Opinion & Analysis

China in the post-COVID world


As many western nations continue to suffer the deadly wrath of the coronavirus, in China the immediate crisis has passed , and the focus is on re-kindling the economy and securing trade supply lines with the west that have taken a battering.

At the same time, China is busy with a soft-power programme of medical aid, exporting PPE to nations across the world. 

In some western capitals though, the debate over the extent of China's responsibility for the pandemic is being hotly debated, with the suggestion China could end up in court over the issue.  

 We asked Chinese politics expert Professor Bates Gill how things were looking for China, as the global pandemic rolls on. 

Is China in a better position than most western nations to recover from the impact of the virus, and how is it doing?

​The Chinese government has a lot of economic and political tools that can help with the rebound, including stimulus spending and other forms of subsidisation.

 But recall that the Chinese economy was already slowing even before the virus outbreak.  The epidemic will certainly worsen that structural trend, so in some ways an economic "recovery" will be all the more difficult to achieve.

Does China face a double-whammy in that the impact of the virus in other nations means demand for Chinese products is suppressed in the short term, or is this situation beyond the supply-side/demand-side model?

​China has a sizeable domestic consumer market which will help soften some of the blow of reduced demand from China's massive export markets.  

Depending on how one calculates it, exports relative to China's GDP are about 20 to 25%, a figure which is well below the average for most economies around the world.  

That said, the longer-term problem China faces is whether major export markets aim to "decouple" or reduce dependency on Chinese goods in the future.

Does COVID-19 in any way change China’s military and foreign policy aims in East Asia, or more widely ?

​Inside China, the epidemic has disrupted PLA recruiting cycles, as well as training regimens, and deflected some military resources and personnel toward the crisis response rather than to normal operations.  

This has set back some of the reforms and modernisation efforts underway since late-2015, but we should expect them to be back on track within the next year.

On foreign policy more broadly, it is clear the Chinese Communist Party and government are looking to take advantage of the situation in order to position China more favourably as a benign and responsible power with its neighbours and beyond. For example, the huge export of Chinese-made PPE equipment to countries around the world. 

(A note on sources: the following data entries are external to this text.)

-- ==== Sys2Proof/Machine/Settle.lean ====
section
/-!
DEFINITION. What goes on of itself after an event (assumption log 6): posted control writes, the engines of cores, credits and
arrivals that nothing holds any longer, completion posts, the keeper; and requests of the host through BAR0 (R387 to R389, R434).
-/
namespace Sys2Proof.Machine

/-! ### Settling -/

/-- A control write of a core carries the ring that its instruction had when it issued, which is the writer's ring (R215). -/
def State.asRing (s : State) (a : Agent) (ring : BitVec 2) (f : State → State) : State :=
  match a with
  | .core x =>
    let now := (s.thread x).ring
    if now = ring then f s
    else (f (s.modThread x fun t => { t with ring := ring })).modThread x fun t => { t with ring := now }
  | _ => f s

/-- Control writes that accesses have made are performed in order, at most `fuel` (R41). -/
def State.performPosted (s : State) : (fuel : Nat) → State
  | 0 => s
  | n + 1 =>
    match s.posted with
    | [] => s
    | (a, o, v, r) :: t => (({ s with posted := t } : State).asRing a r fun s => s.ctlWriteWord a o v).performPosted n

/-- The cores that the state lists. -/
def State.listedCores (s : State) : List CoreId := s.cores.map fun p => Fin.ofNat 1152 p.1

/-- A core goes on: its engines, then what waits for its accesses (R264, R280, R307). -/
def State.settleCore (s : State) (c : CoreId) : State :=
  (((s.pump c).releaseCredits c).releaseArrivals c).dropMet c

/-- One round: posted writes, the keeper, cores, requests at the stacks and through BAR2, acknowledgements and completion posts. -/
def State.settleRound (s : State) : State :=
  let s := ((s.performPosted s.posted.length).keeperWork).handoverWork
  let s := s.listedCores.foldl (fun s c => s.settleCore c) s
  let s := (List.finRange 8).foldl (fun s h => s.nearWork h) s
  ((s.bar2Work s.bar2Wait.length).releaseAcks).allPosts

/-- Rounds until no posted write is left, at most `fuel`. -/
def State.settleN (s : State) : (fuel : Nat) → State
  | 0 => s
  | n + 1 =>
    let s := s.settleRound
    if s.posted.isEmpty then s else s.settleN n

/-- Everything that nothing holds any longer goes on. Each round but the last performs an entry of a core's queues or stores, of
which there are only so many. -/
def State.settle (s : State) : State :=
  s.settleN (s.posted.length + (s.cores.map fun p => p.2.work).sum + 1)

/-- An event of a module that runs, and what follows of itself; nothing else reaches the module (R480, R482). -/
def State.event (s : State) (f : State → State) : State := if s.running then (f s).settle else s

/-- An event as the outcome of a command. -/
def State.does (s : State) (f : State → State) : Outcome := .next (s.event f)

/-- The next state of an outcome goes on of itself. -/
def settled : Outcome → Outcome
  | .next s => .next s.settle
  | o => o

/-! ### Control-page accesses as commands -/

/-- A write of a register by an agent. -/
def State.writes (s : State) (a : Agent) (page off : Nat) (v : Word) : Outcome :=
  s.does fun s => s.ctlWriteWord a (page * 4096 + off) v

/-- A read of a register by an agent: the word leaves the module (assumption log 5). -/
def State.reads (s : State) (a : Agent) (page off : Nat) : Outcome :=
  s.does fun s =>
    if s.hostGone a then s
    else if s.reach a page off = .unsupported then s.emit (.hostReply [] .unsupported)
    else
      let r := s.ctlReadWord a (page * 4096 + off)
      r.st.emit (.word a r.val)

/-! ### BAR0 -/

/-- The control-space offset that an offset of a VF's BAR0 shows (R388). -/
def vfOffset (h : HallId) (off : Nat) : Option Nat :=
  let k := off / 4096
  let at_ (p : Nat) : Option Nat := some (p * 4096 + off % 4096)
  if k < 0x100 then at_ (hallPage h k)
  else if k < 0x340 then at_ (0x1000 + h.val * 576 + (k - 0x100))
  else if k = 0x340 then at_ 1
  else if k = 0x341 then at_ (funPage h)
  else none

/-- The agent of a window. -/
def barAgent : BarWin → Agent
  | .pf => .pf
  | .vf h t => .vf h t

/-- The control-space offset that an offset of a window shows (R387, R388). -/
def barOffset : BarWin → Nat → Option Nat
  | .pf, off => some off
  | .vf h _, off => vfOffset h off

/-- An access error at an offset of a window (R40). -/
def State.barError (s : State) (w : BarWin) (off : Nat) (write : Bool) : State :=
  match barOffset w off with
  | some o => s.ctlError (barAgent w) o write
  | none => s.accessError (barAgent w) off write true

/-- A read of the word at an offset of a window. -/
def State.barRead (s : State) (w : BarWin) (off : Nat) : WordRead :=
  match barOffset w off with
  | some o => s.ctlReadWord (barAgent w) o
  | none => ⟨s.barError w off false, 0⟩

/-- A write of the word at an offset of a window. -/
def State.barWrite (s : State) (w : BarWin) (off : Nat) (v : Word) : State :=
  match barOffset w off with
  | some o => s.ctlWriteWord (barAgent w) o v
  | none => s.barError w off true

/-- Whether a window discards what the host sends: a function-level reset is under way (R401, R402). -/
def State.barResets (s : State) : BarWin → Bool
  | .pf => s.pf0Flr
  | .vf h _ => s.vfReset h

/-- Whether a window answers Unsupported Request (R392, R422). -/
def State.barRefuses (s : State) : BarWin → Bool
  | .pf => false
  | .vf h t => s.vfRefuses h t

/-- Whether an offset of a window lies in a page that a handover keeps busy (R434). -/
def State.barBusy (s : State) (w : BarWin) (off : Nat) : Bool := w == .pf && s.handoverBusy (off / 4096)

/-- A read through a window whose request is served. -/
def State.barReads (s : State) (w : BarWin) (off n : Nat) : State :=
  let answer (s : State) (l : List Byte) := s.emit (.hostReply l .ok)
  if s.barBusy w off then answer s (List.replicate n 0xFF)
  else if !ctlShape off n then answer (s.barError w off false) (List.replicate n 0)
  else
    let r := s.barRead w off
    if n = 4 then answer r.st (natBytes 4 r.val.toNat)
    else
      let r2 := r.st.barRead w (off + 4)
      answer r2.st (natBytes 4 r.val.toNat ++ natBytes 4 r2.val.toNat)

/-- A write through a window whose request is served. -/
def State.barWrites (s : State) (w : BarWin) (off : Nat) (d : List Byte) : State :=
  if s.barBusy w off then s.countSat 0xB 0x810 1
  else if !ctlShape off d.length then s.barError w off true
  else
    let s := s.barWrite w off (w32 (bytesNat (d.take 4)))
    if d.length = 4 then s else s.barWrite w (off + 4) (w32 (bytesNat (d.drop 4)))

/-- A request of the host through a BAR0 window (R387 to R389, R401, R402, R422, R434). -/
def State.bar0 (s : State) (w : BarWin) (r : HostReq) : State :=
  if !s.linkUp then s
  else
    let s := (s.countReplays r.replays).rxTlp
    if s.barResets w then s
    else if s.barRefuses w then (if r.write.isNone then s.emit (.hostReply [] .unsupported) else s)
    else match r.write with
      | some d => s.barWrites w r.off d
      | none => s.barReads w r.off r.len

end Sys2Proof.Machine
end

It is not clear yet how well that is working, but it is definitely a key foreign policy aim as China emerges from their own COVID-19 crisis, and sees an opportunity to further its aims in how it responds to the crisis internationally. China's overall strategic aims have not been radically changed by the advent of the virus. 

China already seems in some ways to be in propaganda mode ..how will China deal with the inevitable international post-mortem of the way the virus was dealt with in Wuhan in the early days of what has become a pandemic ?

​The Party's propaganda organs are working very hard to shape the international narrative in a way which would absolve China of blame for the damage done by the virus, putting  the spotlight on how the crisis has been mismanaged elsewhere - in the United States for example- and in doing so it generates legitimacy and acceptance for the Party's way of governing, and raises doubts about the liberal democratic model, and its ability to protect the populations in western nations.

Will the economic blow of the COVID-19 pandemic result in the de-coupling of China from globalisation and western capital, and how much does China care about that?

​Even before the advent of COVID-19, many governments and societies around the world were re-thinking their relationship with China - especially the negative consequences of economic inter- and over-dependence with China.  

The global health crisis posed by the virus has only further fuelled this kind of thinking, and we are likely to see a lot more of it, as the crisis subsides, and certainly if we see a resurgence of the virus out of China in a few months' time.  Beijing should certainly want to avoid such an outcome.

What will the Chinese Communist Party take away from this pandemic crisis as a lesson regarding management of the country?

​By all appearances, the takeaway lesson for the CCP is that, by and large, the imposition of draconian measures to control both the disease and the narrative around what happened in Wuhan was critical to stemming the crisis, and deflecting blame away from the Party and its top leadership. 

The Party retaining its power and legitimacy across China trumps all else, and the means employed justify that end.  In the near-term--and until the next crisis--it seems to have worked.